# [EXERCISE DATA]
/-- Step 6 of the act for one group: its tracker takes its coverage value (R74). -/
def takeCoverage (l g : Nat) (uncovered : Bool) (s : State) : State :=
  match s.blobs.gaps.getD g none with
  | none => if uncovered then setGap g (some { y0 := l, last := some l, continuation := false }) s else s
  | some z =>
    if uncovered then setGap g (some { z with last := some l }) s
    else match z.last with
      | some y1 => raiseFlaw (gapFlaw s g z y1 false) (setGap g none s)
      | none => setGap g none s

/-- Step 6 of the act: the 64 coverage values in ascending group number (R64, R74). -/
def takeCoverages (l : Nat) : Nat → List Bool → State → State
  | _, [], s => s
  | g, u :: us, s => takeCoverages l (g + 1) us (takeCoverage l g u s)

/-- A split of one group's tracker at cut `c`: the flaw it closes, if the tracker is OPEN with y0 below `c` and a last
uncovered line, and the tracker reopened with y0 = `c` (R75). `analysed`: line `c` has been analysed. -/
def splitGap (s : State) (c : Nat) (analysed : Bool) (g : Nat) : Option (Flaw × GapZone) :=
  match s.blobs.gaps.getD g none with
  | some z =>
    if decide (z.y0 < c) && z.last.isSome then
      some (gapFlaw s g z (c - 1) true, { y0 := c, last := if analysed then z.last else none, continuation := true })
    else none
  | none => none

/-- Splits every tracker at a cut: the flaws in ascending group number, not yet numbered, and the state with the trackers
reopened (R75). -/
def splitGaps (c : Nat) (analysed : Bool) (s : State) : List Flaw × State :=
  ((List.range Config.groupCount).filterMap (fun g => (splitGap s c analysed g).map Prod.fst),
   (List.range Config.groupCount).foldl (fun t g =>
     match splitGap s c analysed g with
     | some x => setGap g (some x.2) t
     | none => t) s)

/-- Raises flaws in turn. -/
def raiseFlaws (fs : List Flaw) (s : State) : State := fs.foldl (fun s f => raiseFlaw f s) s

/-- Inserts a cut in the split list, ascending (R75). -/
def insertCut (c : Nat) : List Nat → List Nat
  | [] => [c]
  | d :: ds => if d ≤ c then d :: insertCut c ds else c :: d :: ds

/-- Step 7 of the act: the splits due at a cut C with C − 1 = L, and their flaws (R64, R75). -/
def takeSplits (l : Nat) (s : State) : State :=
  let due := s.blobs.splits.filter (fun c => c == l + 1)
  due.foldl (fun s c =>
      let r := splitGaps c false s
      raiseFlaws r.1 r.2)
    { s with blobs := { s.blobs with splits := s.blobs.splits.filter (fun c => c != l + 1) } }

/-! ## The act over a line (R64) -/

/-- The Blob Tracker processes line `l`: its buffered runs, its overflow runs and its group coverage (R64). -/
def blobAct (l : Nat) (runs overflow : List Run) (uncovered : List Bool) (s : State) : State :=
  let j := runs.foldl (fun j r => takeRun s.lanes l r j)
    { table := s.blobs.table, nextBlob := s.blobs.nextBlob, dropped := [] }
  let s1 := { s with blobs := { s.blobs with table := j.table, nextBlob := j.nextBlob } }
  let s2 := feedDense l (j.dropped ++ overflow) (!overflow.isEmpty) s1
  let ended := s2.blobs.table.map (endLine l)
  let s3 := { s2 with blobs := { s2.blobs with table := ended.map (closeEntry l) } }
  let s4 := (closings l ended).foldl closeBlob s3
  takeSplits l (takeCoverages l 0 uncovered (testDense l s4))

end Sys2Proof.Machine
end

# [PROBLEM REQUIREMENTS]
Please go through the listing and return each line that has "insertCut" in it.

# [YOUR RESPONSE]
def insertCut (c : Nat) : List Nat → List Nat
  | d :: ds => if d ≤ c then d :: insertCut c ds else c :: d :: ds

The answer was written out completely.